Further preferably, the azide compounds described in step (8) are phenylazide, to methyl azide benzene, a nitroazide Benzene, adjacent chlorine phenylazide or adjacent hydroxyl phenylazide.
Further preferably, the detailed process of step (1) is:3,4- 3,5-dimethoxybenzoic alcohols are added to solvent acetic acid acid anhydride In, 0 DEG C of dropwise addition nitric acid is cooled to, stirring reaction liquid is warming up to room temperature, acetic anhydride is removed under reduced pressure after reaction completely after dripping, The pH for adding saturated sodium carbonate solution regulation reaction solution is neutrality, with dichloromethane extractive reaction liquid, is evaporated off obtaining after solvent 2- nitro -4,5- 3,5-dimethoxybenzoic alcohols.
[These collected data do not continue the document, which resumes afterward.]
-- ==== Sys2Proof/Machine/Regs.lean ====
section
/-! DEFINITION. Every register of the module (21 R500-R508 and the owning rules): its address, its access codes, its
governing ENABLE, its reset group and its reset value. -/

namespace Sys2Proof.Machine

/-- Base of the control window of unit `u` (21 R500). -/
def winBase (u : Nat) : Nat := 0xF00000000000 + u * 0x10000000

/-- Kind of control window: units 0-3, 4-5, 8-19. -/
inductive Win where
  | ashlar | keystone | footing
  deriving DecidableEq, Repr

/-- Reset groups of 21 R504. -/
inductive Grp where
  | a | b | c | d | e | f | g | h | p
  deriving DecidableEq, Repr

/-- Whether a register's reset value is a constant or is computed from its place and the shipped image. -/
inductive RstKind where
  | fixed | dieIdent | temp | ldgModule | budget | hupCost | macLo | macHi | fuse | blkId | blkState | hbmStatus
  deriving DecidableEq, Repr

/-- A row of the register map: `dims` are the strides and counts of its indexes, outermost first; `rw`, `w1c` and
`rwl` the bits of those codes (00 R13) that carry no behaviour of their own; `gov` the ENABLE bits (bit 0 of the
word at base plus strides times indexes) that lock the RWL bits while any is 1; `rst` the reset value. -/
structure RegRow where
  name : String
  win : Win
  base : Nat
  dims : List (Nat × Nat)
  rw : Nat
  w1c : Nat
  rwl : Nat
  gov : List (Nat × List Nat)
  rst : Nat
  kind : RstKind
  grp : Grp
  deriving DecidableEq, Repr

/-- Register rows, part 0 (21 R505-R508 and the owning rules). -/
def regRows0 : List RegRow := [
  ⟨"GLB_DIE_IDENT", .ashlar, 0, [], 0, 0, 0, [], 0, .dieIdent, .d⟩,
  ⟨"GLB_CTL_COUNT_LO", .ashlar, 8, [], 0, 0, 0, [], 0, .fixed, .c⟩,
  ⟨"GLB_CTL_COUNT_HI", .ashlar, 0xc, [], 0, 0, 0, [], 0, .fixed, .c⟩,
  ⟨"GLB_CTL_COUNT_LO", .keystone, 8, [], 0, 0, 0, [], 0, .fixed, .c⟩,
  ⟨"GLB_CTL_COUNT_HI", .keystone, 0xc, [], 0, 0, 0, [], 0, .fixed, .c⟩,
  ⟨"GLB_PD_STATE_LO", .ashlar, 0x40, [], 0, 0, 0, [], 0, .fixed, .p⟩,
  ⟨"GLB_PD_STATE_HI", .ashlar, 0x44, [], 0, 0, 0, [], 0x80, .fixed, .p⟩,
  ⟨"GLB_PD_CTRL", .ashlar, 0x48, [], 0x7f, 0, 0, [], 0, .fixed, .p⟩,
  ⟨"GLB_PD_STATE_LO", .keystone, 0x40, [], 0, 0, 0, [], 0, .fixed, .p⟩,
  ⟨"GLB_PD_STATE_HI", .keystone, 0x44, [], 0, 0, 0, [], 0, .fixed, .p⟩,
  ⟨"GLB_PD_CTRL", .keystone, 0x48, [], 0x7f, 0, 0, [], 0, .fixed, .p⟩,
  ⟨"GLB_PD_STATE_LO", .footing, 0x40, [], 0, 0, 0, [], 0, .fixed, .p⟩,
  ⟨"GLB_PD_STATE_HI", .footing, 0x44, [], 0, 0, 0, [], 0, .fixed, .p⟩,
  ⟨"GLB_PD_CTRL", .footing, 0x48, [], 0x7f, 0, 0, [], 0, .fixed, .p⟩,
  ⟨"GLB_TEMP_i", .ashlar, 0x100, [(4, 24)], 0, 0, 0, [], 0, .temp, .a⟩,
  ⟨"CKP_CTRL", .ashlar, 0x3000, [], 0, 0, 0xe, [(0x3000, [])], 0, .fixed, .a⟩,
  ⟨"CKP_SPLIT", .ashlar, 0x3004, [], 0, 0, 0xff3f3f, [(0x3000, [])], 0x101e1a, .fixed, .a⟩,
  ⟨"CKP_STATUS", .ashlar, 0x3008, [], 0, 0, 0, [], 0, .fixed, .a⟩,
  ⟨"CKP_POINT_STEP_LO", .ashlar, 0x300c, [], 0, 0, 0, [], 0, .fixed, .a⟩,
  ⟨"CKP_POINT_STEP_HI", .ashlar, 0x3010, [], 0, 0, 0, [], 0, .fixed, .a⟩,
  ⟨"CKP_S2_PATH", .ashlar, 0x3014, [], 0, 0, 0xfffffff, [(0x3000, [])], 0, .fixed, .a⟩,
  ⟨"LDG_CTRL", .ashlar, 0x4000, [], 0, 0, 0, [], 0, .fixed, .a⟩,
  ⟨"LDG_MODULE", .ashlar, 0x4004, [], 0, 0, 0, [], 0, .ldgModule, .a⟩,
  ⟨"LDG_PERIOD_LO", .ashlar, 0x4008, [], 0, 0, 0, [], 0, .fixed, .a⟩,
  ⟨"LDG_PERIOD_HI", .ashlar, 0x400c, [], 0, 0, 0, [], 0, .fixed, .a⟩,
  ⟨"LDG_STATUS", .ashlar, 0x4010, [], 0, 0, 0, [], 0, .fixed, .a⟩,
  ⟨"LDG_BUDGET_i", .ashlar, 0x4100, [(0x10, 21)], 0, 0, 0, [], 0, .budget, .a⟩,
  ⟨"LDG_METER_i", .ashlar, 0x4104, [(0x10, 21)], 0, 0, 0, [], 0, .fixed, .a⟩,
  ⟨"LDG_SCALE_i", .ashlar, 0x4108, [(0x10, 21)], 0, 0, 0, [], 0x400, .fixed, .a⟩,
  ⟨"LDG_TEMP_i", .ashlar, 0x410c, [(0x10, 21)], 0, 0, 0, [], 0x1019, .fixed, .a⟩,
  ⟨"HUP_STATUS", .ashlar, 0x4800, [], 0, 0, 0, [], 0, .fixed, .c⟩,
  ⟨"HUP_COST_c", .ashlar, 0x4804, [(4, 4)], 0, 0, 0, [], 0, .hupCost, .c⟩,
  ⟨"HUP_LAST", .ashlar, 0x4814, [], 0, 0, 0, [], 0, .fixed, .c⟩,
  ⟨"HUP_COUNT", .ashlar, 0x4818, [], 0, 0, 0, [], 0, .fixed, .c⟩,
  ⟨"PLB_CTRL", .ashlar, 0x5000, [], 0, 0, 0xffe, [(0x5000, [])], 0x18, .fixed, .a⟩]

/-- Register rows, part 1 (21 R505-R508 and the owning rules). -/
def regRows1 : List RegRow := [
  ⟨"PLB_TABLE_BASE_LO", .ashlar, 0x5004, [], 0, 0, 0xff800000, [(0x5000, [])], 0, .fixed, .a⟩,
  ⟨"PLB_TABLE_BASE_HI", .ashlar, 0x5008, [], 0, 0, 0xfffff, [(0x5000, [])], 0, .fixed, .a⟩,
  ⟨"PLB_SEED_LO", .ashlar, 0x500c, [], 0, 0, 0xffffffff, [(0x5000, [])], 0, .fixed, .a⟩,
  ⟨"PLB_SEED_HI", .ashlar, 0x5010, [], 0, 0, 0xffffffff, [(0x5000, [])], 0, .fixed, .a⟩,
  ⟨"PLB_STATUS", .ashlar, 0x5014, [], 0, 0, 0, [], 0, .fixed, .a⟩,
  ⟨"PLB_SAMPLED", .ashlar, 0x5018, [], 0, 0, 0, [], 0, .fixed, .a⟩,
  ⟨"PLB_SKIPPED", .ashlar, 0x501c, [], 0, 0, 0, [], 0, .fixed, .a⟩,
  ⟨"ADM_CLASS_c", .ashlar, 0x6000, [(4, 8)], 0xffff, 0, 0, [], 0xf000, .fixed, .a⟩,
  ⟨"XLT_CTRL", .ashlar, 0x7000, [], 0, 0, 0x1e, [(0x7000, [])], 8, .fixed, .a⟩,
  ⟨"XLT_ASID_BASE_LO", .ashlar, 0x7004, [], 0, 0, 0xfffff000, [(0x7000, [])], 0, .fixed, .a⟩,
  ⟨"XLT_ASID_BASE_HI", .ashlar, 0x7008, [], 0, 0, 0xfffff, [(0x7000, [])], 0, .fixed, .a⟩,
  ⟨"XLT_FB_HDR_LO", .ashlar, 0x700c, [], 0, 0, 0xfffff000, [(0x7000, [])], 0, .fixed, .a⟩,
  ⟨"XLT_FB_HDR_HI", .ashlar, 0x7010, [], 0, 0, 0xfffff, [(0x7000, [])], 0, .fixed, .a⟩,
  ⟨"XLT_FB_REC_LO", .ashlar, 0x7014, [], 0, 0, 0xfffff000, [(0x7000, [])], 0, .fixed, .a⟩,
  ⟨"XLT_FB_REC_HI", .ashlar, 0x7018, [], 0, 0, 0xfffff, [(0x7000, [])], 0, .fixed, .a⟩,
  ⟨"XLT_FB_NEXT", .ashlar, 0x7024, [], 0, 0, 0, [], 0, .fixed, .a⟩,
  ⟨"XLT_FB_OLDEST", .ashlar, 0x7028, [], 0, 0, 0, [], 0, .fixed, .a⟩,
  ⟨"XLT_INV_VA_LO", .ashlar, 0x7030, [], 0xfffff000, 0, 0, [], 0, .fixed, .a⟩,
  ⟨"XLT_INV_VA_HI", .ashlar, 0x7034, [], 0x1ffffff, 0, 0, [], 0, .fixed, .a⟩,
  ⟨"XLT_INV_PAGES", .ashlar, 0x7038, [], 0xffffffff, 0, 0, [], 1, .fixed, .a⟩,
  ⟨"XLT_INV_SEQ", .ashlar, 0x7040, [], 0, 0, 0, [], 0xffffffff, .fixed, .a⟩,
  ⟨"XLT_INV_DONE", .ashlar, 0x7044, [], 0, 0, 0, [], 0xffffffff, .fixed, .a⟩,
  ⟨"XLT_STATUS", .ashlar, 0x7048, [], 0, 0, 0, [], 0xffff0000, .fixed, .a⟩,
  ⟨"XLT_CTRL", .keystone, 0x7000, [], 0, 0, 0, [(0x7000, [])], 0, .fixed, .e⟩,
  ⟨"XLT_ASID_BASE_LO", .keystone, 0x7004, [], 0, 0, 0xfffff000, [(0x7000, [])], 0, .fixed, .e⟩,
  ⟨"XLT_ASID_BASE_HI", .keystone, 0x7008, [], 0, 0, 0xfffff, [(0x7000, [])], 0, .fixed, .e⟩,
  ⟨"XLT_INV_VA_LO", .keystone, 0x7030, [], 0xfffff000, 0, 0, [], 0, .fixed, .e⟩,
  ⟨"XLT_INV_VA_HI", .keystone, 0x7034, [], 0x1ffffff, 0, 0, [], 0, .fixed, .e⟩,
  ⟨"XLT_INV_PAGES", .keystone, 0x7038, [], 0xffffffff, 0, 0, [], 1, .fixed, .e⟩,
  ⟨"XLT_INV_SEQ", .keystone, 0x7040, [], 0, 0, 0, [], 0xffffffff, .fixed, .e⟩,
  ⟨"XLT_INV_DONE", .keystone, 0x7044, [], 0, 0, 0, [], 0xffffffff, .fixed, .e⟩,
  ⟨"XLT_STATUS", .keystone, 0x7048, [], 0, 0, 0, [], 0xffff0000, .fixed, .e⟩,
  ⟨"XLT_PCIE_ASID", .keystone, 0x704c, [], 0, 0, 0xffff, [(0x7000, [])], 0, .fixed, .e⟩,
  ⟨"COH_HOME_STATUS_i", .ashlar, 0x8000, [(0x20, 3)], 0, 0, 0, [], 0, .fixed, .a⟩,
  ⟨"COH_DEAD_LO_i", .ashlar, 0x8004, [(0x20, 3)], 0, 0, 0, [], 0, .fixed, .a⟩]

/-- Register rows, part 2 (21 R505-R508 and the owning rules). -/
def regRows2 : List RegRow := [
  ⟨"COH_DEAD_HI_i", .ashlar, 0x8008, [(0x20, 3)], 0, 0, 0, [], 0, .fixed, .a⟩,
  ⟨"COH_RECLAIM_i", .ashlar, 0x800c, [(0x20, 3)], 0, 0, 0, [], 0, .fixed, .a⟩,
  ⟨"COH_DIR_EVICT_i", .ashlar, 0x8010, [(0x20, 3)], 0, 0, 0, [], 0, .fixed, .a⟩,
  ⟨"COH_ATOM_CTRL", .ashlar, 0x8080, [], 0, 0, 0, [], 0, .fixed, .a⟩,
  ⟨"COH_ATOM_COUNT", .ashlar, 0x8084, [], 0, 0, 0, [], 0, .fixed, .a⟩,
  ⟨"BND_CTRL_j", .ashlar, 0x9000, [(0x40, 4)], 0, 0, 0, [], 0, .fixed, .a⟩,
  ⟨"BND_STATUS_j", .ashlar, 0x9004, [(0x40, 4)], 0, 0, 0, [], 0x70000, .fixed, .a⟩,
  ⟨"BND_RX_GOOD_j", .ashlar, 0x9008, [(0x40, 4)], 0, 0, 0, [], 0, .fixed, .a⟩,
  ⟨"BND_TX_MAP_j", .ashlar, 0x900c, [(0x40, 4)], 0, 0, 0, [], 0, .fixed, .a⟩,
  ⟨"BND_ERR_j", .ashlar, 0x9010, [(0x40, 4)], 0, 0, 0, [], 0, .fixed, .a⟩,
  ⟨"BND_EVENTS_j", .ashlar, 0x9014, [(0x40, 4)], 0, 0, 0, [], 0, .fixed, .a⟩,
  ⟨"COH_HOME_STATUS_i", .keystone, 0x8000, [(0x20, 3)], 0, 0, 0, [], 0, .fixed, .e⟩,
  ⟨"COH_DEAD_LO_i", .keystone, 0x8004, [(0x20, 3)], 0, 0, 0, [], 0, .fixed, .e⟩,
  ⟨"COH_DEAD_HI_i", .keystone, 0x8008, [(0x20, 3)], 0, 0, 0, [], 0, .fixed, .e⟩,
  ⟨"COH_RECLAIM_i", .keystone, 0x800c, [(0x20, 3)], 0, 0, 0, [], 0, .fixed, .e⟩,
  ⟨"COH_DIR_EVICT_i", .keystone, 0x8010, [(0x20, 3)], 0, 0, 0, [], 0, .fixed, .e⟩,
  ⟨"COH_ATOM_CTRL", .keystone, 0x8080, [], 0, 0, 0, [], 0, .fixed, .e⟩,
  ⟨"COH_ATOM_COUNT", .keystone, 0x8084, [], 0, 0, 0, [], 0, .fixed, .e⟩,
  ⟨"BND_CTRL_j", .keystone, 0x9000, [(0x40, 3)], 0, 0, 0, [], 0, .fixed, .e⟩,
  ⟨"BND_STATUS_j", .keystone, 0x9004, [(0x40, 3)], 0, 0, 0, [], 0x70000, .fixed, .e⟩,
  ⟨"BND_RX_GOOD_j", .keystone, 0x9008, [(0x40, 3)], 0, 0, 0, [], 0, .fixed, .e⟩,
  ⟨"BND_TX_MAP_j", .keystone, 0x900c, [(0x40, 3)], 0, 0, 0, [], 0, .fixed, .e⟩,
  ⟨"BND_ERR_j", .keystone, 0x9010, [(0x40, 3)], 0, 0, 0, [], 0, .fixed, .e⟩,
  ⟨"BND_EVENTS_j", .keystone, 0x9014, [(0x40, 3)], 0, 0, 0, [], 0, .fixed, .e⟩,
  ⟨"NET_PORT_CFG_n", .ashlar, 0xa000, [(0x40, 2)], 0, 0, 0x1f1f06, [(0xa000, [0x40])], 0, .fixed, .a⟩,
  ⟨"NET_PORT_STATUS_n", .ashlar, 0xa004, [(0x40, 2)], 0, 0, 0, [], 0, .fixed, .a⟩,
  ⟨"NET_PORT_MAC_LO_n", .ashlar, 0xa008, [(0x40, 2)], 0, 0, 0xffffffff, [(0xa000, [0x40])], 0, .macLo, .a⟩,
  ⟨"NET_PORT_MAC_HI_n", .ashlar, 0xa00c, [(0x40, 2)], 0, 0, 0xffff, [(0xa000, [0x40])], 0, .macHi, .a⟩,
  ⟨"NET_PORT_DROPS_n", .ashlar, 0xa010, [(0x40, 2)], 0, 0, 0, [], 0, .fixed, .a⟩,
  ⟨"NET_CTX_BASE_LO", .ashlar, 0xa080, [], 0, 0, 0xff000000, [(0xa000, []), (0xa040, [])], 0, .fixed, .a⟩,
  ⟨"NET_CTX_BASE_HI", .ashlar, 0xa084, [], 0, 0, 0xfffff, [(0xa000, []), (0xa040, [])], 0, .fixed, .a⟩,
  ⟨"CRS_IDLE_LO_c_k", .ashlar, 0xb000, [(0x100, 16), (8, 9)], 0, 0, 0, [], 0, .fixed, .a⟩,
  ⟨"CRS_IDLE_HI_c_k", .ashlar, 0xb004, [(0x100, 16), (8, 9)], 0, 0, 0, [], 0, .fixed, .a⟩,
  ⟨"CRS_IDLE_LO_16_k", .ashlar, 0xd800, [(8, 9)], 0, 0, 0, [], 0, .fixed, .a⟩,
  ⟨"CRS_IDLE_HI_16_k", .ashlar, 0xd804, [(8, 9)], 0, 0, 0, [], 0, .fixed, .a⟩]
Further preferably, the detailed process of step (2) is:2- nitro -4,5- 3,5-dimethoxybenzoic alcohols are added to solvent In benzene, potassium permanganate, cupric sulfate pentahydrate and potassium hydroxide are added, back flow reaction is heated to, after TLC monitoring raw material reactions completely Reaction solution is poured into frozen water, the pH that reaction solution is adjusted with glacial acetic acid is 9, with chloroform extractive reaction liquid, is evaporated off obtaining after solvent 2- nitro -4,5- dimethoxybenzoic acids, wherein 2- nitros -4,5- 3,5-dimethoxybenzoic alcohol, potassium permanganate, cupric sulfate pentahydrate with The mass ratio of potassium hydroxide is 20:15:1.5:5.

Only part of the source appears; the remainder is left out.